Two main effects were observed:

  • TCP connection window never increase large enough (staying as low as 720 bytes). Can be checked via general traffic captures.
  • RHEL host may delay 40ms to send an awaited ACK - improper activation of delayed ack mechanism. Observe the TCP connection using wireshark. Open IO Graphs, with 0.1 second per tick and displaying packets/tick. There will be some valleys when delayed ACKs occour.

Check if receive offloading is enabled:

$ grep 'receive-offload' sos_commands/networking/ethtool_-k_eth0 | grep ': on'
generic-receive-offload: on
large-receive-offload: on

Try to disable it and see if issue improves:

# ethtool -K eth0 gro off lro off

This solution is part of Red Hat’s fast-track publication program, providing a huge library of solutions that Red Hat engineers have created while supporting our customers. To give you the knowledge you need the instant it becomes available, these articles may be presented in a raw and unedited form.

5 Comments

This article also appears to be relevant to RHEL 4.8.
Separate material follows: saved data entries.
-- ==== Sys2Proof/Tests/Slice0.lean ====
section
/-! SUPPORT. Small states, tests of single steps, the smoke test of WellFormed, and for each statement states and operands that
meet the hypotheses of its clauses. -/

namespace Sys2Proof
open Sys2Proof.Machine

set_option Elab.async false

/-- A device in RUN with function 0 ON and every other register at its reset value. -/
def tDev : Dev := ({ pwr := { state := .run } } : Dev).wr F.HST_FN_CTL_STATE 0 2

/-- Thread 0 of cluster 0 runs the one instruction slot `word` of a command entry. -/
def tCmd (word : Nat) (t : Thread) : State :=
  { dev := { tDev with eng := { th := [(0, { t with st := .ready, active := true, cmd := true, pc := mkCmdPc 1,
                                                     slots := [BitVec.ofNat 64 (word * 2 ^ 28)] })] } } }

/-- Basecamp core 0 runs the instruction `word`. -/
def tCore (t : Thread) (word : Nat := 0) : State :=
  { dev := { tDev with eng := { th := [(1024, { t with st := .ready, active := true })], scratch := Tbl.set 0 2097152 (BitVec.ofNat 72 word) [] } } }

/-- The same, with a mapping of the first 2 MiB of address space 0 to 1 MiB, all rights. -/
def tMem (word : Nat) (t : Thread) : State :=
  let l : Leaf := { asid := 0, va := 0, bits := 21, out := 1048576, flags := 127, hit := 0 }
  let d := (tCmd word t).dev
  { dev := { d with xlt := { l1d := [(0, [l])], l2 := [l] } } }

/-- The same, with window 0x1001 of function 0 at address 4096. -/
def tWin (word : Nat) (t : Thread) : State :=
  let d := (tMem word t).dev
  { dev := { d with win := { wins := [(1, { state := .opened, gen := 1, base := 4096, len := 4096, rights := 31 })] } } }

/-- put of 8 bytes from window 0x1001 of function 0. -/
def tPut : MsgOp := { op := 0x44, fn := 0, priv := true, minor := 4, g0 := 0, g1 := 0, g2 := 0, g3 := 0, size := 0, scope := .none,
                      queue := none, ret := none, entry := none }

/-- The same as `tWin`, with operands in w4 to w8 and message matching on. -/
def tMtcW (word : Nat) (posted : List Recv) : State :=
  let d := (tWin word { w := [(7, 0x100100000000#72)] }).dev
  { dev := { d with regs := Tbl.set 0 41 (setBits (setBits 0 0 1 1) 17 21 100) d.regs
                    mtc := { doms := if posted.isEmpty then [] else [(0, { posted := posted })] } } }
def tMtc (op : Nat) : State := tMtcW (wordA op ⟨1, 4, 8, 0, 0⟩) []
def tMtc1 (op : Nat) : State := tMtcW (wordA op ⟨1, 4, 0, 0, 0⟩) []
def tRecv : Recv := { index := 0, gen := 0, fn := 0, src := 0, any := true, bits := 0, ignore := 0, win := 0, off := 0, len := 0,
                      ctr := none, psn := 0 }
def tMtcC : State := tMtcW (wordA 0x4A ⟨1, 4, 0, 0, 0⟩) [tRecv]
/-- A message instruction with operands in w4 to w8. -/
def tMsg (op fn : Nat) : State := tWin (wordA op ⟨1, 4, 8, 0, BitVec.ofNat 9 fn⟩) { w := [(7, 0x100100000000#72), (8, if op < 0x44 then 8#72 else 0)] }
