-- ==== Sys2Proof/Machine/Order.lean ====
section
/-! DEFINITION. The order of accesses (05, R113 to R126): scopes, the record of writes that some agent may still not have seen,
reads that go back behind them, and what acquires, releases, fences, signals and waits do to that record. Memory holds the
latest write of each byte; the record says what may be seen otherwise (log 7). -/

namespace Sys2Proof

/-! ## Scopes (R114) -/

/-- A scope that reaches the other die (R114). -/
def Scope.wide : Scope → Bool
  | .module | .domain => true
  | _ => false
def Scope.rank : Scope → Nat
  | .core => 0 | .team => 1 | .die => 2 | .module => 3 | .domain => 4
/-- The narrower of two scopes (R115). -/
def Scope.min (a b : Scope) : Scope := if a.rank ≤ b.rank then a else b

namespace Machine

/-- The die an agent stands on (R113). -/
def Agent.die : Agent → Nat
  | .strand c _ => dieOf c
  | .pilot d => d

/-- Whether the tasks of two cores are of one team (R114). -/
def State.sameTeam (s : State) (c d : Nat) : Bool :=
  c == d || match s.task c, s.task d with
    | some t, some u => !t.kernel && !u.kernel && t.node == u.node && t.team == u.team
    | _, _ => false

/-- Whether two agents lie in one instance of a scope (R114); the Pilot belongs to no core or team. -/
def State.inScope (s : State) (k : Scope) (a b : Agent) : Bool :=
  match k with
  | .module | .domain => true
  | .die => a.die == b.die
  | .team => match a, b with
    | .strand c _, .strand d _ => s.sameTeam c d
    | a, b => a == b
  | .core => match a, b with
    | .strand c _, .strand d _ => c == d
    | a, b => a == b

/-! ## Sets of writes with scopes -/

/-- Add a write; of two entries for one write the wider scope stays. -/
def Known.add (l : Known) (x : Nat × Scope) : Known :=
  if l.any fun y => y.1 == x.1 && x.2.rank ≤ y.2.rank then l else x :: l.filter fun y => y.1 != x.1
def Known.join (l m : Known) : Known := m.foldl Known.add l
def Known.ids (l : Known) : List Nat := l.map (·.1)

/-! ## Looking things up -/

def State.event (s : State) (id : Nat) : Option Event := s.order.events.find? fun e => e.id == id
def State.agentView (s : State) (a : Agent) : View := (s.order.views.find? fun v => v.agent == a).getD { agent := a }
def State.setView (s : State) (v : View) : State :=
  { s with order := { s.order with views := v :: s.order.views.filter fun x => x.agent != v.agent } }
def State.modView (s : State) (a : Agent) (f : View → View) : State := s.setView (f (s.agentView a))
def State.mapSides (s : State) (f : Side → Side) : State :=
  { s with order := { s.order with sides := s.order.sides.map f } }

/-- The maker of a write lies in an agent's instance of a scope; an engine counts by its die. -/
def State.madeIn (s : State) (k : Scope) (e : Event) (a : Agent) : Bool :=
  match e.writer with
  | some b => s.inScope k b a
  | none => k.wide || (k == .die && e.die == a.die)

/-- The writes that an agent has made and that the record still holds. -/
def State.ownIds (s : State) (a : Agent) : List Nat := (s.order.events.filter fun e => e.writer == some a).map (·.id)

/-- The position of a strand (R20). -/
def State.position (s : State) (a : Agent) : Nat × Nat :=
  match a with
  | .strand c e => match s.task c with
    | some t => ((t.strand e).epoch, (t.strand e).path)
    | none => (0, 0)
  | .pilot _ => (0, 0)

/-- What the signals of its wait clause stand for, at the word that a strand stands at. -/
def State.pairNow (s : State) (a : Agent) : Known :=
  match (s.agentView a).now with
  | some (e, p, l) => if (e, p) == s.position a then l else []
  | none => []

/-! ## Becoming visible (R119, R126) -/

/-- Of what was ordered before a write, the writes that must be visible on a die when it is: the order's scope reaches that
die (R120). -/
def Event.before (e : Event) (die : Nat) : List Nat :=
  (e.known.filter fun y => y.2.wide || (y.2 == .die && e.die == die)).map (·.1)

/-- Writes with those ordered before them, as they become visible on a die. -/
def State.closure (s : State) (die : Nat) (ids : List Nat) : List Nat :=
  ids ++ ids.flatMap fun i => ((s.event i).map (·.before die)).getD []

/-- Writes become visible on a die, what is ordered before them with them (R119, R120). -/
def State.show (s : State) (die : Nat) (ids : List Nat) : State :=
  if ids.isEmpty then s
  else
    let l := s.closure die ids
    let n := s.order.next
    let s := s.mapSides fun x => if x.die == die && x.vis.isNone && l.contains x.id then { x with vis := some n } else x
    { s with order := { s.order with next := n + 1 } }

/-- Writes become visible on every die of an instance of a scope around an agent. -/
def State.showIn (s : State) (a : Agent) (k : Scope) (ids : List Nat) : State :=
  let s := s.show a.die ids
  if k.wide then s.show (1 - a.die) ids else s

/-- The numbers of the writes of a die that are on their way to the other (R126). -/
def State.flightIds (s : State) (die : Nat) : List Nat := (s.flight die).map (·.id)

/-- A write of a core's strands is on its way to the other die (R134). -/
def State.coreFlight (s : State) (c : Nat) : Bool :=
  (s.flightIds 0 ++ s.flightIds 1).any fun i => ((s.event i).bind (·.writer)).any fun a => match a with
    | .strand d _ => d == c
    | .pilot _ => false

/-- A write cannot be visible on a die yet: one ordered before it has not reached its home there (R125, R127). -/
def State.notYet (s : State) (x : Side) : Bool :=
  x.vis.isNone && (s.closure x.die [x.id]).any fun i => (s.flightIds (1 - x.die)).contains i

/-! ## Reads (R117, R118, R120) -/

/-- How writes stand on a die that touch bytes `lo` to `lo + n`, latest first. -/
def State.unitSides (s : State) (die lo n : Nat) : List Side :=
  s.order.sides.filter fun x => x.die == die && x.cells.any fun c => lo ≤ c.1 && c.1 < lo + n

/-- Whether an agent may read what was before a write: it has not read it or a later one, no acquire has brought it, and
nothing that its word waited for stands for it. A tile's write is read at once by an agent that has read nothing before
(R129). -/
def State.mayMiss (s : State) (a : Agent) (x : Side) : Bool :=
  x.lag.contains a && !(x.tile && !(s.agentView a).reads) && !((s.pairNow a).any fun y => y.1 == x.id)

/-- The writes that an agent's read of a unit goes back behind: as many as the turn says, while it may, and every one that
cannot be visible yet. -/
def State.undone (s : State) (a : Agent) (die lo n k : Nat) : List Side :=
  let l := (s.unitSides die lo n).takeWhile (s.mayMiss a)
  let must := ((l.zip (List.range l.length)).filter fun x => s.notYet x.1).foldl (fun m x => max m (x.2 + 1)) 0
  l.take (max k must)

/-- A byte as it was before writes, the earliest of them last. -/
def undoByte (l : List Side) (pa : Nat) (b : Byte) : Byte :=
  l.foldl (fun b x => ((x.cells.find? fun c => c.1 == pa).map (·.2)).getD b) b
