/-- The cause of a missing permission (R427), if one is missing. -/
def Leaf.denied (e : Leaf) : Acc → Option Cause
  | .rd => if field e.entry 4 4 = 1 then none else some .permissionRead
  | .wr | .wb => if field e.entry 5 5 = 1 then none else some .permissionWrite
  | .at => if field e.entry 6 4 = 7 then none else some .permissionAtomic
  | .ex => if field e.entry 7 7 = 1 then none else some .permissionExecute

/-- What an access meets at a leaf, by V and MST (R432) and the permissions (R427). -/
def Leaf.outcome (e : Leaf) (va : Nat) (a : Acc) : Xl :=
  if e.v = 0 then
    if e.mst = 1 then .fault .migrationBusy 0 else .fault .migrationStale 0
  else
    match e.denied a with
    | some c => .fault c 0
    | none =>
      if e.remote then .remote (field e.entry 25 12)
      else if e.mst = 1 && (a = .wr || a = .at) then .refused
      else .ok (e.frame + va % e.size)

/-- Put an entry into a structure in the place of what it overlaps. -/
def State.keepEntry (s : State) (e : TlbEnt) : State :=
  { s with tlb := e :: s.tlb.filter fun t =>
      !(t.unit == e.unit && t.asid == e.asid && t.base < e.base + e.size && e.base < t.base + t.size) }

/-- Keep a leaf that gave no fault in the access's own structure and in its die's shared TLB (R428). (log 53 DEDUCED) -/
def State.cacheLeaf (s : State) (w : Who) (e : Leaf) : State :=
  if e.v = 1 then
    (w.near.toList ++ [TlbUnit.die w.die]).foldl (fun (s : State) (u : TlbUnit) => s.keepEntry ⟨u, w.asid, e.base, e.size, BitVec.ofNat 64 e.entry⟩) s
  else s

/-- Keep the table entries of a walk in the die's walker cache (R428). -/
def State.cacheTables (s : State) (w : Who) (va : Nat) (l : List (Nat × Nat)) : State :=
  l.foldl (fun (s : State) (x : Nat × Nat) =>
    let z := levelBytes (x.1 + 1)
    s.keepEntry ⟨.walker w.die x.1, w.asid, va - va % z, z, BitVec.ofNat 64 x.2⟩) s

/-- The leaf that a structure of an access holds: its own first, then its die's (R428). -/
def State.tlbHit (s : State) (w : Who) (va : Nat) : Option Leaf :=
  ((w.near.toList ++ [TlbUnit.die w.die]).findSome? fun u =>
    s.tlb.find? fun (t : TlbEnt) => t.unit == u && t.asid == w.asid && t.base ≤ va && va < t.base + t.size).map
      fun t => ⟨t.leaf.toNat, t.base, t.size⟩

/-- A translation by a walk. What gave a fault is not kept (R428). -/
def State.xlWalk (s : State) (w : Who) (n va : Nat) (a : Acc) (fresh : Bool) : State × Xl :=
  let x := s.walk w n va fresh
  let s := (s.noteWalk w x.read)
  match x.out with
  | .error (c, i) => (s, .fault c i)
  | .ok e =>
    match e.outcome va a with
    | .fault c i => (s, .fault c i)
    | y => ((s.cacheTables w va x.tables).cacheLeaf w e, y)

/-- A translation from what the structures hold. -/
def State.xlHeld (s : State) (w : Who) (n va : Nat) (a : Acc) : State × Xl :=
  match s.tlbHit w va with
  | some e => (s.cacheLeaf w e, e.outcome va a)
  | none => s.xlWalk w n va a false

/-- Port 0 of either die has gone down and not come up again (R469, R472). (log 43 DEDUCED) -/
def State.linkFailed (s : State) : Bool :=
  [0, 1].any fun d =>
    let p := (s.router d).port 0
    p.st != 2 && p.cause != 0
/-- The die that serves a physical address (R13, R398, R457, R485). -/
def servedBy (pa : Nat) : Nat :=
  match whereIs pa with
  | .hbm => homeDie pa
  | .page q _ => q / 128
  | .window d _ => d
  | _ => 0
/-- The port by which a request for a label leaves a die (R462, R463). -/
def Router.leavesBy (r : Router) (l : BitVec 14) : Nat :=
  let x := r.route r.inj ((r.label r.inj l).extractLsb' 0 14)
  let up (p : Nat) : Bool := (r.port p).st == 2
  let port := bits x 3 0
  if !up port && x.getLsbD 8 && up (bits x 7 4) then bits x 7 4 else port

/-- An access across a die-to-die link that has failed faults DIE_LINK_LOST: the home or the holder of its line, or the route of
a remote access, lies on the other die (R419). -/
def State.cross (s : State) (w : Who) (x : Xl) : Xl :=
  match x with
  | .ok pa =>
    if s.linkFailed && (servedBy pa != w.die || (s.holder (lineOf pa)).any fun h => dieOf h.1 != w.die) then
      .fault .dieLinkLost 0
    else .ok pa
  | .remote l =>
    if s.linkFailed && (s.router w.die).leavesBy (BitVec.ofNat 14 l) == 0 then .fault .dieLinkLost 0 else .remote l
  | x => x

/-- The physical address here that the tables give an address of a context, whatever its permissions, as a die reads them. -/
def State.homeOf (s : State) (die n va : Nat) : Option Nat :=
  match (s.walk { die := die, ctx := some n, asid := (s.ctx n).asid } n va true).out with
  | .ok e => if e.v = 1 && !e.remote then some (e.frame + va % e.size) else none
  | .error _ => none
For virt use-case (i.e. bridging) bz 596385 was fixed in 2.6.18-194.6.1.el5, LRO is automatically disabled on a NIC when it is added to the bridge.

How do we add this parameter in case of RHEL 6 as there is no /etc/modprobe.conf file

This is also necessary for RHEL6. To configure this create your own file in /etc/modprobe.d/ like /etc/modprobe.d/bnx2-TPA-disable.conf.

Is there anything similar for the bnx2 driver? We are seeing some pretty bad performance as a resullt of not being able to disable delayed ack for our iscsi interfaces. It seems VMware and Microsoft have ways of dealing with this, but I haven't found a way to do this with Linux yet.